Conclusion: The issue is answered against the assessee and in favour of the Revenue. Surgical cotton is not cotton in its unmanufactured state and is not covered by the declared goods entry for cotton.
Issue (ii): Whether a Tribunal decision constituted fresh information so as to attract reassessment under section 11-A of the Punjab General Sales Tax Act, 1948 and restrict the revisional power under section 21(1) of that Act.
Analysis: The revisional power under section 21(1) is distinct from reassessment under section 11-A. Section 11-A prescribes a limitation for reassessment by the Assessing Authority, whereas section 21(1) confers plenary revisional power on the Commissioner to examine legality or propriety at any time. A later judicial pronouncement does not supply fresh factual information for section 11-A; it only clarifies the correct legal position. The limitation under section 11-A therefore does not control revision under section 21(1).

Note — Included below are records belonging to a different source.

-- ==== Sys2Proof/Tests/Slice0.lean ====
section
/-! SUPPORT. Tests: ill-formed terms, words written out from the encodings of the spec, single steps, and for every obligation
that has hypotheses a state and operands that meet them. -/
namespace Sys2Proof.Tests
-- one theorem at a time: each evaluation has a thread of its own, and their stacks together would pass the memory limit
set_option Elab.async false
open Sys2Proof.Machine Sys2Proof.Safety Sys2Proof.Claims
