-- ==== Sys2Proof/Machine/Regs.lean ====
section
/-! DEFINITION. The I/O register map: every register of the spec's register tables (heading lines and
Bits | Field | Access | Reset tables, R7, R8, R10, R62, R63), its place in I/O space and its fields.
The rows follow the spec's tables in file order. -/

namespace Sys2Proof.Machine

/-- The name of a register (arrays are one name with an instance number). -/
inductive Reg where
  | CORE_ERR
  | CORE_SPILLS
  | CORE_FILLS
  | CORE_HALTS
  | CORE_HALTNS
  | CORE_DVINFO
  | CORE_DVPSA
  | CORE_DVCOUNT
  | MCS_STAT
  | MCS_CUPTR
  | MCS_LDSTAT
  | MCS_ERR
  | MCS_MFCOUNT
  | MCS_WDCOUNT
  | MCS_RFCTL
  | MCS_RFFIX
  | MCS_SRDA
  | MCS_SRDD0
  | MCS_SRDD1
  | MCS_PATCH
  | CORE_HALT
  | CORE_XSTAT
  | CORE_DBG
  | CORE_XCOUNT
  | CORE_QCOUNT
  | CUE_LCTL
  | CUE_PEND
  | CUE_SRC
  | CUE_IPI
  | CUE_NMI
  | CUE_ERR
  | CUE_DROPS
  | CORE_DMISS
  | CORE_IMISS
  | CORE_S2FIA
  | CORE_TLBWKILL
  | WALK_WALKS
  | WALK_CTLBHIT
  | WALK_WCHIT
  | WALK_READS
  | WALK_FAULTS
  | WALK_INVRX
  | WALK_KILLS
  | CORE_FCERR
  | CORE_FCTPAR
  | CORE_FCCORR
  | CORE_DFMISS
  | CORE_IFMISS
  | CORE_PFISSUE
  | CORE_WINGS
  | CC_CTL
  | CC_ERR
  | CC_CORR
  | CC_HIT
  | CC_MISS
  | CC_WB
  | MC_UREQ
  | MC_UBACK
  | HOST_UREQ
  | HOST_UBACK
  | HOST_USNOOP
  | CORE_SCAGE
  | CORE_SCFA
  | CORE_SCLINE
  | CORE_SCCOMMIT
  | CORE_SCABORT
  | CORE_SCCONF
  | CORE_SCDIST
  | STH_ERR
  | STH_MARKED
  | STH_COPIED
  | STH_FIXED
  | STH_POISON
  | STH_MQOVF
  | COL_CTL
  | COL_HEAPBASE
  | COL_CTX
  | COL_PHASE
  | COL_CMD
  | COL_STAT
  | COL_RSET
  | COL_ROOTQ
  | COL_PACE
  | COL_PACELIM
  | COL_FREE
  | COL_PACEWAIT
  | COL_PACEFAIL
  | COL_SATBHOLD
  | COL_WRETBAD
  | EXP_E0
  | EXP_E1
  | MATCH_CTL
  | MATCH_REQ
  | MATCH_STEPS
  | MATCH_SUSP
  | LOOK_CTL
  | LOOK_REQ
  | LOOK_PROBES
  | LOOK_HASHSET
  | TOUR_PCTL
  | TOUR_PSTAT
  | TOUR_CRC
  | TOUR_DOWNS
  | TOUR_CRWAIT
  | TOUR_NODE
  | TOUR_TOPO
  | TOUR_INQB
  | TOUR_INQH
  | TOUR_INQT
  | TOUR_RTMO
  | TOUR_TSYNC
  | TOUR_SCRES
  | TOUR_OUTHOLD
  | TOUR_INQHOLD
  | TOUR_UNDELIV
  | TOUR_NOROUTE
  | TOUR_RT
  | HOST_CTL
  | HOST_LINK
  | HOST_ERR
  | HOST_CACHEBASE
  | HOST_MMIOBASE
  | HOST_BIASCMD
  | HOST_PWIN
  | HOST_SQCFG
  | HOST_CQCFG
  | HOST_SQT
  | HOST_SQH
  | HOST_CQT
  | HOST_CQH
  | HOST_DBREJ
  | HOST_TAGWRDROP
  | HOST_PWREF
  | HOST_CORR
  | HOST_UNCORR
  | HOST_LOSTWB
  | HOST_CRWAIT
  | HOST_OUTHOLD
  | MC_CTL
  | MC_STAT
  | MC_SCRUB
  | MC_CAL
  | MC_CALCMD
  | MC_ERRLOG
  | MC_CE
  | MC_UE
  | MC_SCRUBUE
  | MC_CAPAR
  | MC_SHHIT
  | MC_SHMISS
  | MC_CALHOLD
  | MC_HOLD
  | DEV_ID
  | DEV_CLEN
  | DEV_PORTEN
  | DEV_MODE
  | DEV_MODESTAT
  | DEV_EVAL
  | DEV_STCFG
  | DEV_STREQ
  | DEV_STRES
  | DEV_STNOTRUN
  | DEV_ERR
  | CLU_MODE
  | CLU_STAT
  | CLU_LSSTAT
  | CLU_LSTIME
  | CLU_LSDIV
  | REH_CTL
  | REH_STAT
  | REH_RING
  | REH_TRING
  | REH_RHEAD
  | REH_RTAIL
  | REH_HHEAD
  | REH_HTAIL
  | REH_HBUF
  | REH_SNAP
  | REH_HBSIZE
  | REH_HASHINT
  | REH_MARK
  | REH_RPCTL
  | REH_RPSTAT
  | REH_TCTL
  | REH_TPTR
  | REH_ITB
  | REH_ETB
  | REH_RECORDS
  | REH_STALLNS
  | REH_GAPS
  | REH_TRUNC
  | REH_LIVEDROP
  | REH_TLOSS
  | CORE_RET
  | CORE_CYC
  | CORE_FRZ
  | CORE_CHUNKS
  | CLK_CTL
  | CLK_STAT
  | CLK_GATE_TMO
  | CLK_GREQ
  | CLK_GSTAT
  | CLK_TPLL
  | PWR_CMD
  | PWR_STAT
  | PWR_PLIM
  | PWR_THR
  | PWR_TEMP
  | PWR_AVS
  | PWR_ALSTAT
  | PWR_ALMASK
  | PWR_GATED
  | PWR_CLGATED
  | PWR_THROTNS
  | PWR_PLIMNS
  | PWR_AVSERR
  | PWR_DARKS
  | CLK_GREFUSE
  | TIME_NOW
  | TIME_STAT
  | TIME_CTL
  | TIME_ADJ
  | TIME_PPS
  | TIME_CAPT
  | LOADIN_STAT
  | LOADIN_NEXT
  | LOADIN_CMD
  | LOADIN_START
  | LOADIN_CLEN
  | LOADIN_BIST
  | LOADIN_PART
  | LOADIN_POLICY
  | LOADIN_ERR
  | LOADIN_SYSID
  | LOADIN_SN0
  | LOADIN_SN1
  | LOADIN_COLD
  | LOADIN_WARM
  | LOADIN_FAILA
  | PROMPTER_MBIN
  | PROMPTER_MBOUT
  | PROMPTER_MBCTL
  | PROMPTER_STAT
  | PROMPTER_CMDS
  | PROMPTER_PECERR
  | PROMPTER_AUTHFAIL
  | PROMPTER_NACKS
  | KSU_STATE
  | KSU_CMD
  | KSU_RES
  | KSU_DRBG
  | KSU_DATA
  | KSU_CERT
  | KSU_SIGFAIL
  | KSU_HEALTH
  deriving DecidableEq, Repr

/-- Which unit a register belongs to (R62, R63): one per core, per cluster, per port, per memory controller, or
one for the device (col: one register seen in every cluster view). -/
inductive RegUnit where
  | core | cluster | col | port | mc | dev
  deriving DecidableEq, Repr

/-- Access codes (R7). -/
inductive Access where
  | RW | RO | WO | W1C | W1S
  deriving DecidableEq, Repr

/-- Where a reset value comes from (R10). -/
inductive ResetSrc where
  | const | loadin | fuse | pin
  deriving DecidableEq, Repr

/-- The legal values of a field (R548); every other value is reserved. -/
inductive Legal where
  | any
  | le (v : Nat)
  | range (lo hi : Nat)
  | step (lo hi by' : Nat)
  deriving DecidableEq, Repr

/-- Whether a value is legal (R548). -/
def Legal.ok (l : Legal) (v : Nat) : Bool :=
  match l with
  | .any => true
  | .le m => v ≤ m
  | .range lo hi => lo ≤ v && v ≤ hi
  | .step lo hi d => lo ≤ v && v ≤ hi && v % d == 0

/-- One field of a register table. -/
structure Field where
  hi : Nat
  lo : Nat
  acc : Access
  rst : Nat
  src : ResetSrc := .const
  legal : Legal := .any
  backstage : Bool := false
  deriving DecidableEq, Repr

/-- One register heading: its unit, its address (own-core, own-cluster alias or device address), how many and at
what spacing, its suffixes (R8) and its fields. -/
structure RegRow where
  reg : Reg
  unit : RegUnit
  base : Nat
  count : Nat
  stride : Nat
  b : Bool
  u : Bool
  fields : List Field
  deriving Repr

/-- A named field of a register. -/
structure Fld where
  reg : Reg
  hi : Nat
  lo : Nat
  deriving DecidableEq, Repr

Conclusion: The issue is answered against the assessee and in favour of the Revenue. The Tribunal decision did not bar exercise of revisional power under section 21(1), and section 11-A limitation was inapplicable.
Final Conclusion: The references were answered in favour of the Revenue, holding that surgical cotton is a manufactured commodity distinct from unmanufactured cotton and that the revisional assessment under the Punjab Act was not barred by the limitation applicable to reassessment.
Ratio Decidendi: Where processing produces a commercially distinct article with a different name, character and use, the result is manufacture and the original declared goods description does not continue to apply; separate revisional power is not curtailed by the reassessment limitation unless the statute expressly so provides.